For example. Don't think of low cal as a means to loose weight. That in it self is not the solution, and will likely only gain short term benefits.

The long term route to healthier eating will eventually net you long term gains that targeting specifics like "low-cal" can't.

For example. No one will say you need to give up anything. Just use moderation. If still hungry? Find something to fill that gap that works for you. For me, popcorn nuked in a lunch bag adds little in the way of bad things, but is a good filler. A few spritzes of "I can't believe it's not butter" spray, a couple shakes of Mrs Dash (or curry, or chili powder, etc), can curb that hunger until the next legitimate meal. 

Have a serious need for something sweet like ice cream? Sub it with something you find can fill that gap. For me, it was Meijer brand "light" yogurt with fruit pieces. Comes in small 8oz containers, and right now, if I buy eight at a time, I get $1.50 off  That in itself these days adds to the incentive.

Sorry if I was verbose here. The point I'm trying to make is, don't look for short term fixes, look at long term benefits. Latest lo-cal dessert for me? I slice up some fresh (or frozen) strawberries into a dessert cup (made in the local deli), whip a little low-fat cream with sugar substitute. As long as the strawberries are very fresh, the dessert is decadent.

Stay slim on the fat, eat darker greens, eat less dense meats (poultry, fish and pork), eat more fruit, add filling filler that do not add many calories, and if you want something specific once in a while? By all mean, have some. Just limit the portion.

Another thing many neglect to consider is liquid intake. Drink the appropriate amount of water rather then sodas, coffee, etc.  If you don't like plain water? Do what I do. Have 75% water, 25% juice. Enough of the fruit to add value, but 3/4 less calories. But now the water has flavor.

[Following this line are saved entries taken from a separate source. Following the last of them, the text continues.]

-- ==== Sys2Proof/Machine/Step.lean ====
section
/-!
DEFINITION. The step of the machine (60_exceptions.md R240) and the placing of an instruction where
it fetches next.
-/
namespace Sys2Proof.Machine

/-- One step: an instruction or a halted tick, the timer, the interrupt check; a stopped core's step
changes nothing (R240). -/
def step (s : State) : Host.Outcome State Fault Refusal := stepState s

/-- `s` with the instruction of bits `w` (numbered as spec/opcode_table.json numbers them, bits above
`nbits` zero) stored where `step` fetches its next instruction, the core running and not halted.
It stands for the host's loading of a program (log entry 3). -/
def State.withFetchWord (s : State) (nbits w : Nat) : State := placeInstruction s nbits w

end Sys2Proof.Machine
end

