/-- EI at PC with IME 0. -/
theorem witness_EiTakesEffectAfterNext_ei :
    { start with mem := [(0xC000, 0xFB)] }.running = true ∧
      { start with mem := [(0xC000, 0xFB)] }.halted = false ∧
      { start with mem := [(0xC000, 0xFB)] }.fetched = .ei ∧
      { start with mem := [(0xC000, 0xFB)] }.irq.ime = false ∧
      ∃ t, step { start with mem := [(0xC000, 0xFB)] } = .next t :=
  ⟨rfl, rfl, rfl, rfl, step_answers _⟩

/-- NOP at PC with the delay at 1. -/
theorem witness_EiTakesEffectAfterNext_next :
    { start with mem := [(0xC000, 0x00)], irq.eiDelay := 1 }.running = true ∧
      { start with mem := [(0xC000, 0x00)], irq.eiDelay := 1 }.halted = false ∧
      { start with mem := [(0xC000, 0x00)], irq.eiDelay := 1 }.irq.eiDelay = 1 ∧
      { start with mem := [(0xC000, 0x00)], irq.eiDelay := 1 }.fetched = .nop ∧
      Instr.nop ≠ .di ∧ Instr.nop ≠ .ei ∧ wellFormed .nop = true ∧
      ∃ t, step { start with mem := [(0xC000, 0x00)], irq.eiDelay := 1 } = .next t :=
  ⟨rfl, rfl, rfl, rfl, nofun, nofun, rfl, step_answers _⟩

/-- NOP, EI and HALT, one for each exception of the statement's clauses. -/
theorem witness_OnlyNamedInstructionsWriteIme :
    ∀ i ∈ ([.nop, .ei, .halt] : List Instr), i ≠ .di ∧ i ≠ .reti ∧ wellFormed i = true := by
  intro i hi
  simp only [List.mem_cons, List.not_mem_nil, or_false] at hi
  rcases hi with rfl | rfl | rfl <;> exact ⟨nofun, nofun, rfl⟩

/-- Nothing pending; the lowest and the highest source pending, with IME 0 and 1. -/
theorem witness_CheckWakesAndDispatches :
    start.pending = none ∧
      ({ start with irq.ifr := 0x1F, irq.ie := 0x1F }.pending = some 0 ∧
        { start with irq.ifr := 0x1F, irq.ie := 0x1F }.irq.ime = false) ∧
      { start with irq.ifr := 0x10, irq.ie := 0x1F, irq.ime := true }.pending = some 4 ∧
      { start with irq.ifr := 0x10, irq.ie := 0x1F, irq.ime := true }.irq.ime = true := by decide

/-- A running core whose step leaves IME set, and one whose step leaves it halted. -/
theorem witness_CompletedStepLeavesNothingPending :
    (∃ t, step { start with irq.ime := true, halted := true, env.script := [0] } = .next t ∧
      t.irq.ime = true ∧ t.halted = true) ∧ start.running = true :=
  ⟨⟨_, rfl, rfl, rfl⟩, rfl⟩

/-- The two ends of divCounter's range. -/
theorem witness_DividerCountsCycles :
    start.timer.divCounter < 256 ∧
      { start with timer.divCounter := 255 }.timer.divCounter < 256 := by decide

/-- The countdown frozen; running and above 0, at 0, just above one period below, one period below,
just above two periods below, after the cycles are taken. -/
theorem witness_CountdownExpiresAtZero :
    start.timer.tac.getLsbD 2 = false ∧
      { start with timer.tac := 0x05 }.timer.tac.getLsbD 2 = true ∧
      (0 < (16 : Int) - 15) ∧ ((16 : Int) - 16 ≤ 0 ∧ -16 < (16 : Int) - 16) ∧
      ((1 : Int) - 16 ≤ 0 ∧ -16 < (1 : Int) - 16) ∧
      ((1 : Int) - 17 ≤ -16 ∧ -(2 * 16) < (1 : Int) - 17) ∧
      (1 : Int) - 32 ≤ -16 ∧ -(2 * 16) < (1 : Int) - 32 := by decide

/-- A state that meets the invariant and whose step answers a state. -/
theorem witness_StepKeepsInvariant :
    { State.reset with pc := 0x0150 }.Inv ∧
      ∃ t, step { State.reset with pc := 0x0150 } = .next t := by
  refine ⟨?_, _, rfl⟩
  constructor <;> first | decide | rfl

end Sys2Proof.Tests
end

section
/-!
SUPPORT. The bank registers stay in their family's ranges under every bank command (20_memory.md
R66-R73).
-/
namespace Sys2Proof.Machine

The Tortoise will beat the hare every time


----------



## lifesaver (May 23, 2009)

Those sound like good recipes thanks for sharing.


----------



## fahriye (May 24, 2009)

My favorite is quick to make spicy lentil dish.
I add 1 onion, 2 cloves of garlic, can or fresh tomatoes, grated ginger, red split lentils,cumin powder and some salt. Add some stock or water and cook in pressure cooker.Add some herbs before serving.


----------



## mandy moore (May 25, 2009)

prepare your eggs, tomatoes, onions, and lets fix a quick and tasty dinner.  a
*all you have to do is to fry up a little bit of bacon {optional} , and set it aside , add chopped onions and garlic {or one of them} and if you are not cooking for kids and you like spicy food , then its time you added your chipotle chiles to the pan.  chop some fresh tomatoes and add them in the pan and also a tomato souse to thicken up { you can do without souse, if you are looking for less calories} ,Add salt and pepper , and when its all thick enough add your eggs . !!!!  then gently cook everything after lowering your gas and covering the pan for only few minutes .  a*



*that's it !!! pretty easy and affordable . a*

*







*

*we eat it with bread on the side .  a*



*have a great dinner . a*​


----------



## fahriye (Jun 2, 2009)

I like to make lentil and vegetable curry.
Spray the pan with low cal oil or use 1 tsp olive oil, saute 1 chopped onion. Add tin or fresh tomatoes, lentils, chillies,2 cloves of garlic,some ginger, coriander and cumin powder.Add some water and cook for 10-15 minutes. Then add your vegetables of your chose and cook for further 7-8 minutes. Season with salt and pepper before serving. Sprinkle with fresh coriander.


----------